Several months ago I received an email from Steven Richardson, president of the Hesperian Historical Society of Cawker City, Kansas, asking if I knew anything about a George W. Chapman’s interest in Liberal, Missouri.
Chapman was a physician who gave up his practice for the making of shoes, and a geologist who donated his collection to the Cawker City Hesperian library (now the Hesperian Library City Museum). He had a stipulation however, which was that a suitable building had to be completed by Jan. 1, 1885 or he would be sending his collection to an academy in Liberal, Missouri–and by this he would have meant a freethought academy in the town of Liberal, Missouri that had been founded in the 1880 as a freethinker haven.
A fortunate turn of events occurred when the newspaper announced that “Old Doc Chapman has thrown up the sponge, given up doctoring and will start a cobbling shop in Smith & Tucker’s old office.” Dr. Chapman offered the Woman’s Club his former office at his residence for use as a public reading room rent free for one year.

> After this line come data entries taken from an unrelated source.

-- ==== Sys2Proof/Laws/State.lean ====
section
/-! SUPPORT. What each update of State leaves alone: one lemma per field per update, true by unfolding. -/
namespace Sys2Proof.Machine

/-! ### setCtx -/
section
variable (s : State) (cid : Nat) (x : Ctx)
@[simp] theorem State.setCtx_cur : (s.setCtx cid x).cur = s.cur := rfl
@[simp] theorem State.setCtx_agenda : (s.setCtx cid x).agenda = s.agenda := rfl
@[simp] theorem State.setCtx_verdict : (s.setCtx cid x).verdict = s.verdict := rfl
@[simp] theorem State.setCtx_inputs : (s.setCtx cid x).inputs = s.inputs := rfl
@[simp] theorem State.setCtx_out : (s.setCtx cid x).out = s.out := rfl
@[simp] theorem State.setCtx_draws : (s.setCtx cid x).draws = s.draws := rfl
@[simp] theorem State.setCtx_home : (s.setCtx cid x).home = s.home := rfl
@[simp] theorem State.setCtx_side : (s.setCtx cid x).side = s.side := rfl
@[simp] theorem State.setCtx_scratch : (s.setCtx cid x).scratch = s.scratch := rfl
@[simp] theorem State.setCtx_slotMem : (s.setCtx cid x).slotMem = s.slotMem := rfl
@[simp] theorem State.setCtx_bankMem : (s.setCtx cid x).bankMem = s.bankMem := rfl
@[simp] theorem State.setCtx_sideWriter : (s.setCtx cid x).sideWriter = s.sideWriter := rfl
@[simp] theorem State.setCtx_scratchWriter : (s.setCtx cid x).scratchWriter = s.scratchWriter := rfl
@[simp] theorem State.setCtx_ctxs : (s.setCtx cid x).ctxs = Tables.set cid x s.ctxs := rfl
@[simp] theorem State.setCtx_prows : (s.setCtx cid x).prows = s.prows := rfl
@[simp] theorem State.setCtx_grids : (s.setCtx cid x).grids = s.grids := rfl
@[simp] theorem State.setCtx_clusters : (s.setCtx cid x).clusters = s.clusters := rfl
@[simp] theorem State.setCtx_cdies : (s.setCtx cid x).cdies = s.cdies := rfl
@[simp] theorem State.setCtx_mdies : (s.setCtx cid x).mdies = s.mdies := rfl
@[simp] theorem State.setCtx_blocks : (s.setCtx cid x).blocks = s.blocks := rfl
@[simp] theorem State.setCtx_tasks : (s.setCtx cid x).tasks = s.tasks := rfl
@[simp] theorem State.setCtx_replays : (s.setCtx cid x).replays = s.replays := rfl
@[simp] theorem State.setCtx_slots : (s.setCtx cid x).slots = s.slots := rfl
@[simp] theorem State.setCtx_funcs : (s.setCtx cid x).funcs = s.funcs := rfl
@[simp] theorem State.setCtx_queues : (s.setCtx cid x).queues = s.queues := rfl
@[simp] theorem State.setCtx_nextBlock : (s.setCtx cid x).nextBlock = s.nextBlock := rfl
@[simp] theorem State.setCtx_nextTask : (s.setCtx cid x).nextTask = s.nextTask := rfl
@[simp] theorem State.setCtx_nextReplay : (s.setCtx cid x).nextReplay = s.nextReplay := rfl
@[simp] theorem State.setCtx_watchSerial : (s.setCtx cid x).watchSerial = s.watchSerial := rfl
@[simp] theorem State.setCtx_wakes : (s.setCtx cid x).wakes = s.wakes := rfl
@[simp] theorem State.setCtx_kickCount : (s.setCtx cid x).kickCount = s.kickCount := rfl
@[simp] theorem State.setCtx_accId : (s.setCtx cid x).accId = s.accId := rfl
@[simp] theorem State.setCtx_journal : (s.setCtx cid x).journal = s.journal := rfl
@[simp] theorem State.setCtx_xclk : (s.setCtx cid x).xclk = s.xclk := rfl
@[simp] theorem State.setCtx_xgated : (s.setCtx cid x).xgated = s.xgated := rfl
@[simp] theorem State.setCtx_invoked : (s.setCtx cid x).invoked = s.invoked := rfl
@[simp] theorem State.setCtx_sentTo : (s.setCtx cid x).sentTo = s.sentTo := rfl
@[simp] theorem State.setCtx_retireWrites : (s.setCtx cid x).retireWrites = s.retireWrites := rfl
@[simp] theorem State.setCtx_retained : (s.setCtx cid x).retained = s.retained := rfl
@[simp] theorem State.setCtx_peerWrites : (s.setCtx cid x).peerWrites = s.peerWrites := rfl
@[simp] theorem State.setCtx_peerNext : (s.setCtx cid x).peerNext = s.peerNext := rfl
@[simp] theorem State.setCtx_heldBacks : (s.setCtx cid x).heldBacks = s.heldBacks := rfl
@[simp] theorem State.setCtx_heldReqs : (s.setCtx cid x).heldReqs = s.heldReqs := rfl
@[simp] theorem State.setCtx_fenceOrder : (s.setCtx cid x).fenceOrder = s.fenceOrder := rfl
@[simp] theorem State.setCtx_ranges : (s.setCtx cid x).ranges = s.ranges := rfl
@[simp] theorem State.setCtx_itable : (s.setCtx cid x).itable = s.itable := rfl
@[simp] theorem State.setCtx_itmap : (s.setCtx cid x).itmap = s.itmap := rfl
@[simp] theorem State.setCtx_itgen : (s.setCtx cid x).itgen = s.itgen := rfl
@[simp] theorem State.setCtx_itbusy : (s.setCtx cid x).itbusy = s.itbusy := rfl
@[simp] theorem State.setCtx_itstatus : (s.setCtx cid x).itstatus = s.itstatus := rfl
@[simp] theorem State.setCtx_dsplit : (s.setCtx cid x).dsplit = s.dsplit := rfl
@[simp] theorem State.setCtx_dsplitLocked : (s.setCtx cid x).dsplitLocked = s.dsplitLocked := rfl
@[simp] theorem State.setCtx_flushes : (s.setCtx cid x).flushes = s.flushes := rfl
@[simp] theorem State.setCtx_wovlHeld : (s.setCtx cid x).wovlHeld = s.wovlHeld := rfl
@[simp] theorem State.setCtx_pwr : (s.setCtx cid x).pwr = s.pwr := rfl
@[simp] theorem State.setCtx_plim : (s.setCtx cid x).plim = s.plim := rfl
@[simp] theorem State.setCtx_clamp : (s.setCtx cid x).clamp = s.clamp := rfl
@[simp] theorem State.setCtx_ecntDrop : (s.setCtx cid x).ecntDrop = s.ecntDrop := rfl
@[simp] theorem State.setCtx_ecntLast : (s.setCtx cid x).ecntLast = s.ecntLast := rfl
@[simp] theorem State.setCtx_ecntTrans : (s.setCtx cid x).ecntTrans = s.ecntTrans := rfl
@[simp] theorem State.setCtx_badPages : (s.setCtx cid x).badPages = s.badPages := rfl
@[simp] theorem State.setCtx_hostWins : (s.setCtx cid x).hostWins = s.hostWins := rfl
@[simp] theorem State.setCtx_flash : (s.setCtx cid x).flash = s.flash := rfl
@[simp] theorem State.setCtx_recovery : (s.setCtx cid x).recovery = s.recovery := rfl
@[simp] theorem State.setCtx_badLinks : (s.setCtx cid x).badLinks = s.badLinks := rfl
@[simp] theorem State.setCtx_badPorts : (s.setCtx cid x).badPorts = s.badPorts := rfl
@[simp] theorem State.setCtx_badReduction : (s.setCtx cid x).badReduction = s.badReduction := rfl
@[simp] theorem State.setCtx_badStacks : (s.setCtx cid x).badStacks = s.badStacks := rfl
@[simp] theorem State.setCtx_lostTasks : (s.setCtx cid x).lostTasks = s.lostTasks := rfl
end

His mineral collection, which was displayed in the room, was also made available for educational purposes. The women accepted the offer without hesitation.
On Dec. 17, the books were moved and soon the new reading room was open Wednesdays and Saturdays from 1 to 5 p.m. Once settled in their new home, the women had time to take note of Dr. Chapman’s geological specimens and consider their educational value. It was decided to petition Dr. Chapman to donate the collection to the Woman’s Club if they would pledge to build a suitable building for it and for the public library. Dr. Chapman accepted their request but with the stipulation that the building must be completed by Jan. 1, 1885. If they failed to meet the deadline, his collection was destined for an academy in Liberal, Mo.
Source: “Old Library Celebrates 125 Years” supplied by Steven Richardson
The building, with a few delays, was nearly completed by the end of 1884, but had to wait until April for its plastering.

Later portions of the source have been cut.